Stored data entries
/-! ### Commands -/

/-- The TIME64 at which a command takes effect. -/
def Instr.time : Instr → Nat
  | .slateClose t | .sweepStart t | .stepBatchRecordWrite t | .hotSlotEnd t | .migrateFreeze t
  | .migrateCopyDone t | .migrateCut t | .migrateSwitch t | .poolCheckpoint t | .keepaliveSend t
  | .holdoverExpiry t | .heartbeatSend t | .peerSilenceTimeout t | .probeTimeout t | .canFrameSent t
  | .canHeartbeat t | .debugExpiry t | .modResetAssert t | .busOvervoltage t | .busUndervoltage t
  | .thermalShutdown t | .hardwareTrip t | .idleEntry t | .holdoverEntry t | .syncInterval t
  | .perstNRelease t => t
  | .cancel t _ | .nop t _ | .functionLevelReset t _ | .pcieLinkReset t _ | .prefetchCheckpoint t _
  | .sweepEnd t _ | .partnerListDeadline t _ | .indexLoadDone t _ | .baseStepBoundary t _ | .verificationEnd t _
  | .poolWindowClose t _ | .poolWindowVisible t _ | .previousValueExpiry t _ | .laneFault t _ | .sessionRefuse t _
  | .sessionClose t _ | .sessionOpenTimeout t _ | .sessionIdleTimeout t _ | .pairAccept t _ | .mirrorAckTimeout t _
  | .read t _ | .write t _ | .describe t _ | .next t _ | .abort t _
  | .roleChallenge t _ | .roleProve t _ | .roleDrop t _ | .canSessionTimeout t _ | .roleLockoutExpiry t _
  | .serve t _ | .drain t _ | .retain t _ | .resume t _ | .restartWarm t _
  | .restartCold t _ | .seal t _ | .retire t _ | .debugEnd t _ | .debugD1 t _
  | .debugNonce t _ | .standby t _ | .powerCap t _ | .sweepPeriodWrite t _ | .sweepShareWrite t _
  | .generationShareWrite t _ | .glintRequest t _ | .recoveryData t _ | .recoveryCommitErase t _ | .eraseKeySlot t _
  | .freeStoredImage t _ | .openPartner t _ | .closePartner t _ | .powerApplied t _ | .modResetRelease t _
  | .p4WakeFrame t _ | .busHighBand t _ | .busSag t _ | .busSagEnd t _ | .cadenceWindow t _
  | .coolantLowFlow t _ | .tempHistoryMinute t _ | .startFailed t _ | .stripeRewriteDone t _ | .hubSramError t _
  | .processorFault t _ | .glintDone t _ | .flashProgramFail t _ | .superblockErase t _ | .sketchReloadDone t _
  | .tablePartLoaded t _ | .busHighBandExit t _ | .ppsOutPulse t _ => t
  | .cplHeadDoorbell t _ _ | .sbrHeadDoorbell t _ _ | .ringEnable t _ _ | .ringDisable t _ _ | .funcEventClear t _ _
  | .ask t _ _ | .retrieve t _ _ | .embed t _ _ | .rerank t _ _ | .pack t _ _
  | .generate t _ _ | .tableGather t _ _ | .tableUpdate t _ _ | .tablePublishTable t _ _ | .tablePublishMap t _ _
  | .tablePublishMigrate t _ _ | .modelLoad t _ _ | .modelSwap t _ _ | .indexPublish t _ _ | .copyDone t _ _
  | .vfEnableChange t _ _ | .msixHoldoffExpiry t _ _ | .splitMemberTimeout t _ _ | .tokenizeDone t _ _ | .mergeDone t _ _
  | .rerankDone t _ _ | .selectDone t _ _ | .passageFetchDone t _ _ | .packDone t _ _ | .remoteWaitExpiry t _ _
  | .handoffWaitExpiry t _ _ | .sliceEnd t _ _ | .draftFinish t _ _ | .rowReq t _ _ | .rowAns t _ _
  | .gatherDone t _ _ | .delta t _ _ | .replica t _ _ | .replicaRemovalTime t _ _ | .tablePublishAbandon t _ _
  | .poolRowRebuildDone t _ _ | .portTrainingDone t _ _ | .fecLock t _ _ | .linkReplayTimeout t _ _ | .sessionOpen t _ _
  | .sessionAccept t _ _ | .keepalive t _ _ | .publishControl t _ _ | .partnerList t _ _ | .candReq t _ _
  | .candAns t _ _ | .handoff t _ _ | .stepRecord t _ _ | .pairAdmit t _ _ | .pairAnsTimeout t _ _
  | .mirrorStep t _ _ | .mirrorAck t _ _ | .getVersion t _ _ | .getCapabilities t _ _ | .getDigests t _ _
  | .provision t _ _ | .debugToken t _ _ | .diagnosticBist t _ _ | .droopDetect t _ _ | .coolantWarning t _ _
  | .blockWatchdog t _ _ | .stewardWatchdog t _ _ | .stewardHeartbeatTimeout t _ _ | .formatCheckFault t _ _ | .flashTargetFault t _ _
  | .flashWriteDone t _ _ | .logSuperblockMerge t _ _ | .dictDoorbell t _ _ | .promptCopyDone t _ _ | .msixUnmask t _ _
  | .coolantRestored t _ _ => t
  | .subTailDoorbell t _ _ _ | .copy t _ _ _ | .crossEncodeDone t _ _ _ | .modelLoadDone t _ _ _ | .gatherWaitExpiry t _ _ _
  | .map t _ _ _ | .linkFrameReceive t _ _ _ | .laneMap t _ _ _ | .ptpSync t _ _ _ | .slateBook t _ _ _
  | .slate t _ _ _ | .handoffCancel t _ _ _ | .pairAns t _ _ _ | .takeover t _ _ _ | .negotiateAlgorithms t _ _ _
  | .getCertificate t _ _ _ | .challenge t _ _ _ | .getMeasurements t _ _ _ | .keyExchange t _ _ _ | .keyUpdate t _ _ _
  | .spdmHeartbeat t _ _ _ | .endSession t _ _ _ | .eraseTenantKey t _ _ _ | .segmentTimeout t _ _ _ | .startPhaseDone t _ _ _
  | .crossingResync t _ _ _ | .crossingWatchdog t _ _ _ | .dieBridgeWatchdog t _ _ _ => t
  | .funcRegisterWrite t _ _ _ _ | .embedDone t _ _ _ _ | .deltaAns t _ _ _ _ | .linkHello t _ _ _ _ | .handoffAns t _ _ _ _
  | .heartbeat t _ _ _ _ | .finish t _ _ _ _ | .thermalSample t _ _ _ _ | .residueMismatch t _ _ _ _ => t
  | .recoveryCommitVerify t _ _ _ _ _ | .flashReadTimeout t _ _ _ _ _ => t
  | .splitMemberAnswer t _ _ _ _ _ _ | .pairOffer t _ _ _ _ _ _ | .flashReadDone t _ _ _ _ _ _ => t
  | .hbmUncorrectable t _ _ _ _ _ _ _ => t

ASSIGNMENT: In the entries, find the line containing "t _ _ _ | .crossingWatchdog" and output it and all remaining lines exactly.

EXERCISE RESULT:
  | .crossingResync t _ _ _ | .crossingWatchdog t _ _ _ | .dieBridgeWatchdog t _ _ _ => t
  | .funcRegisterWrite t _ _ _ _ | .embedDone t _ _ _ _ | .deltaAns t _ _ _ _ | .linkHello t _ _ _ _ | .handoffAns t _ _ _ _
  | .heartbeat t _ _ _ _ | .finish t _ _ _ _ | .thermalSample t _ _ _ _ | .residueMismatch t _ _ _ _ => t
  | .recoveryCommitVerify t _ _ _ _ _ | .flashReadTimeout t _ _ _ _ _ => t
  | .splitMemberAnswer t _ _ _ _ _ _ | .pairOffer t _ _ _ _ _ _ | .flashReadDone t _ _ _ _ _ _ => t
  | .hbmUncorrectable t _ _ _ _ _ _ _ => t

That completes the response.